Honest with himself.
Honest with Bryce.
“What’s their name?” Riggs asked.
Holden glanced up, and Riggs rolled his eyes when Holden said nothing, settling back down into the chair and staring at the wall with a soft smirk on his face. He finished the tattoo in fifteen minutes, the color going in solid and easy. After he was done, he cleaned the piece, took a picture of it for his portfolio, and bandaged his boss with plastic wrap and medical tape. Riggs poked the gauze tape, the unspoken taunt the same as the verbal one Merrick often threw at him.
“Do you need me to tell you how to take care of it?” Holden teased, pulling off his gloves and flinging them into the trash.
“Unwrap it immediately and wash it with scented dish soap,” Riggs shot back.
Holden laughed. “Just like that.

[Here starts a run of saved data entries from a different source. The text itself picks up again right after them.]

-- ==== Sys2Proof/Laws/KeptThermal.lean ====
section
/-! SUPPORT. Operations and meanings of Machine/Thermal keep the canonical form of memory and leave the waiting commands alone. -/

namespace Sys2Proof.Machine

theorem State.thermalShutdown_kept {qq : List Instr} {s : State} {site} {first} {second} (hk : Kept qq s) :
    Kept qq (State.thermalShutdown s site first second) := by
  unfold State.thermalShutdown
  try dsimp only
  repeat' (first
    | with_reducible assumption
    | with_reducible apply State.journalAdd_kept
    | with_reducible apply State.mainDown_kept
    | with_reducible apply State.setReg_kept
    | with_reducible apply State.raise_kept
    | with_reducible apply State.bump_kept
    | split
    | with_reducible refine Kept.parts ?_
    | (with_reducible refine Kept.lit ?_; dsimp only; with_reducible refine Kept.parts ?_))

theorem execTemperatureSample_kept {qq : List Instr} {s : State} {site} {a} {b} (hk : Kept qq s) :
    KeptOut qq (execTemperatureSample site a b s) := by
  unfold execTemperatureSample
  try dsimp only
  repeat' (first
    | with_reducible assumption
    | with_reducible refine KeptOut.next ?_
    | with_reducible apply State.setFld_kept
    | with_reducible apply State.raise_kept
    | with_reducible apply State.thermalShutdown_kept
    | with_reducible refine KeptOut.ite ?_ ?_
    | with_reducible refine Kept.ite ?_ ?_
    | split
    | with_reducible refine Kept.fst (by assumption) ?_
    | with_reducible refine Kept.trd (by assumption) ?_
    | with_reducible refine Kept.snd (by assumption) ?_
    | with_reducible refine Kept.parts ?_
    | (with_reducible refine Kept.lit ?_; dsimp only; first | with_reducible refine Kept.parts ?_ | with_reducible refine KeptParts.empty (Kept.parts ?_))
    | (intro _; try dsimp only))

theorem execTripHoldEnd_kept {qq : List Instr} {s : State} (hk : Kept qq s) :
    KeptOut qq (execTripHoldEnd s) := by
  unfold execTripHoldEnd
  try dsimp only
  repeat' (first
    | with_reducible assumption
    | with_reducible refine KeptOut.next ?_
    | with_reducible apply State.startBoot_kept
    | with_reducible refine KeptOut.ite ?_ ?_
    | split)

theorem execThermalControl_kept {qq : List Instr} {s : State} (hk : Kept qq s) :
    KeptOut qq (execThermalControl s) := by
  unfold execThermalControl
  try dsimp only
  repeat' (first
    | with_reducible assumption
    | with_reducible refine KeptOut.next ?_
    | with_reducible apply State.setFld_kept
    | with_reducible apply State.syncHbmPause_kept
    | with_reducible apply State.withhold_kept
    | with_reducible apply State.raise_kept
    | with_reducible refine Kept.foldl (fun _ _ _ => ?_) ?_
    | with_reducible refine KeptOut.ite ?_ ?_
    | split
    | with_reducible refine Kept.fst (by assumption) ?_
    | with_reducible refine Kept.trd (by assumption) ?_
    | with_reducible refine Kept.snd (by assumption) ?_
    | with_reducible refine Kept.parts ?_
    | (with_reducible refine Kept.lit ?_; dsimp only; first | with_reducible refine Kept.parts ?_ | with_reducible refine KeptParts.empty (Kept.parts ?_))
    | (intro _; try dsimp only))

theorem execResume_kept {qq : List Instr} {s : State} {k} (hk : Kept qq s) :
    KeptOut qq (execResume k s) := by
  unfold execResume
  try dsimp only
  repeat' (first
    | with_reducible assumption
    | with_reducible refine KeptOut.next ?_
    | with_reducible apply State.setFld_kept
    | with_reducible apply State.raise_kept
    | with_reducible apply State.setMstate_kept
    | with_reducible apply State.serve_kept
    | with_reducible refine KeptOut.ite ?_ ?_
    | with_reducible refine Kept.ite ?_ ?_
    | split
    | with_reducible refine Kept.parts ?_
    | (with_reducible refine Kept.lit ?_; dsimp only; first | with_reducible refine Kept.parts ?_ | with_reducible refine KeptParts.empty (Kept.parts ?_))
    | (intro _; try dsimp only))

theorem execLevelSet_kept {qq : List Instr} {k} {body} {s : State} (hk : Kept qq s) :
    KeptOut qq (execLevelSet k body s) := by
  unfold execLevelSet
  try dsimp only
  repeat' (first
    | with_reducible assumption
    | with_reducible refine KeptOut.next ?_
    | with_reducible apply State.serve_kept
    | with_reducible apply State.setFld_kept
    | with_reducible apply State.journalAdd_kept
    | with_reducible refine KeptOut.ite ?_ ?_
    | split
    | with_reducible refine Kept.fst (by assumption) ?_
    | with_reducible refine Kept.trd (by assumption) ?_
    | with_reducible refine Kept.snd (by assumption) ?_
    | (intro _; try dsimp only))

end Sys2Proof.Machine
end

Let me know how it heals up for you.”
Riggs checked himself out in the mirror, the bright red and yellow scales visible even through the plastic wrap. It was a gorgeous pop of color in the darkness of Riggs’s rib piece, and Holden was honored to fill the space.
“Thank you for this,” Riggs said, letting his shirt fall. “How much do I owe you?”
“You don’t,” Holden promised. “The honor and the conversation were more than enough.”